----- Records for the exercise

/-- R103: an encoding is made word by word. -/
theorem encodeWords_concat (ws : List Word) (w : Word) : encodeWords (ws ++ [w]) = encodeWords ws ++ encode32 w := by
  simp [encodeWords]

theorem sourceBytes_add_four (B : Nat → Byte) (o n : Nat) :
    sourceBytes B o (n + 4) = sourceBytes B o n ++ [B (o + n), B (o + n + 1), B (o + n + 2), B (o + n + 3)] := by
  simp [sourceBytes, List.range_succ, Nat.add_assoc]

/-- R104: encoding n words decoded from off gives the 4n bytes from off. -/
theorem encodeWords_decodeWords (B : Nat → Byte) (off n : Nat) :
    encodeWords (decodeWords B off n).toList = sourceBytes B off (4 * n) := by
  induction n with
  | zero => simp [sourceBytes, Vector.eq_empty (xs := decodeWords B off 0)]
  | succ n ih =>
    rw [decodeWords_succ, Vector.toList_push, encodeWords_concat, ih, encode32_le32, Nat.mul_succ, sourceBytes_add_four]

/-- Settles O52: `decodeWords_encodeWords` one way, `encodeWords_decodeWords` the other. -/
theorem codecDecodeInvertsEncode : Obligations.CodecDecodeInvertsEncode :=
  ⟨fun _ W => decodeWords_encodeWords W, encodeWords_decodeWords⟩

end Sys2Proof.Machine
end

section
/-! SUPPORT. The compression (41_compression.md): the rows of the step table as writes of one register, a running compression
step by step to its end, the words it starts from, and the round functions bit by bit. -/

namespace Sys2Proof.Machine

/-! ## The rows of the step table and the feed-forward (R117 to R170) -/

/-- R117, R119: the row of a step that adds no constant, as round 1's do. -/
theorem next_microStep_of_zero_const {n : Nat} {t x y z : Reg} {fn : Word → Word → Word → Word} {k : Fin 16} {sh : Nat}
    (s : State) :
    (.next (microStep n t x y z fn k 0#32 sh s) : Host.Outcome State Fault Refusal) =
      .next { s with
        sc := BitVec.ofNat 6 (n + 1)
        work := s.work.set t (rotl32 (s.work.get t + fn (s.work.get x) (s.work.get y) (s.work.get z) + s.X[k]) sh) } := by
  simp only [microStep, roundStep, BitVec.add_zero]

/-- Settles O38: each row is `next_microStep_of_zero_const` with its operands. -/
theorem roundOneStepsFirstHalf : Obligations.RoundOneStepsFirstHalf := by
  intro s
  refine ⟨?_, ?_, ?_, ?_, ?_, ?_, ?_, ?_⟩ <;> exact next_microStep_of_zero_const s

/-- Settles O39: each row is `next_microStep_of_zero_const` with its operands. -/
theorem roundOneStepsLastHalf : Obligations.RoundOneStepsLastHalf := by
  intro s
  refine ⟨?_, ?_, ?_, ?_, ?_, ?_, ?_, ?_⟩ <;> exact next_microStep_of_zero_const s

----------

Exercise brief:
Each record above should be restated word for word.

Exercise solution:
/-- R103: an encoding is made word by word. -/
theorem encodeWords_concat (ws : List Word) (w : Word) : encodeWords (ws ++ [w]) = encodeWords ws ++ encode32 w := by
  simp [encodeWords]

theorem sourceBytes_add_four (B : Nat → Byte) (o n : Nat) :
    sourceBytes B o (n + 4) = sourceBytes B o n ++ [B (o + n), B (o + n + 1), B (o + n + 2), B (o + n + 3)] := by
  simp [sourceBytes, List.range_succ, Nat.add_assoc]

/-- R104: encoding n words decoded from off gives the 4n bytes from off. -/
theorem encodeWords_decodeWords (B : Nat → Byte) (off n : Nat) :
    encodeWords (decodeWords B off n).toList = sourceBytes B off (4 * n) := by
  induction n with
  | zero => simp [sourceBytes, Vector.eq_empty (xs := decodeWords B off 0)]
  | succ n ih =>
    rw [decodeWords_succ, Vector.toList_push, encodeWords_concat, ih, encode32_le32, Nat.mul_succ, sourceBytes_add_four]

/-- Settles O52: `decodeWords_encodeWords` one way, `encodeWords_decodeWords` the other. -/
theorem codecDecodeInvertsEncode : Obligations.CodecDecodeInvertsEncode :=
  ⟨fun _ W => decodeWords_encodeWords W, encodeWords_decodeWords⟩

end Sys2Proof.Machine
end

section
/-! SUPPORT. The compression (41_compression.md): the rows of the step table as writes of one register, a running compression
step by step to its end, the words it starts from, and the round functions bit by bit. -/

namespace Sys2Proof.Machine

/-! ## The rows of the step table and the feed-forward (R117 to R170) -/

/-- R117, R119: the row of a step that adds no constant, as round 1's do. -/
theorem next_microStep_of_zero_const {n : Nat} {t x y z : Reg} {fn : Word → Word → Word → Word} {k : Fin 16} {sh : Nat}
    (s : State) :
    (.next (microStep n t x y z fn k 0#32 sh s) : Host.Outcome State Fault Refusal) =
      .next { s with
        sc := BitVec.ofNat 6 (n + 1)
        work := s.work.set t (rotl32 (s.work.get t + fn (s.work.get x) (s.work.get y) (s.work.get z) + s.X[k]) sh) } := by
  simp only [microStep, roundStep, BitVec.add_zero]

/-- Settles O38: each row is `next_microStep_of_zero_const` with its operands. -/
theorem roundOneStepsFirstHalf : Obligations.RoundOneStepsFirstHalf := by
  intro s
  refine ⟨?_, ?_, ?_, ?_, ?_, ?_, ?_, ?_⟩ <;> exact next_microStep_of_zero_const s

/-- Settles O39: each row is `next_microStep_of_zero_const` with its operands. -/
theorem roundOneStepsLastHalf : Obligations.RoundOneStepsLastHalf := by
  intro s
  refine ⟨?_, ?_, ?_, ?_, ?_, ?_, ?_, ?_⟩ <;> exact next_microStep_of_zero_const s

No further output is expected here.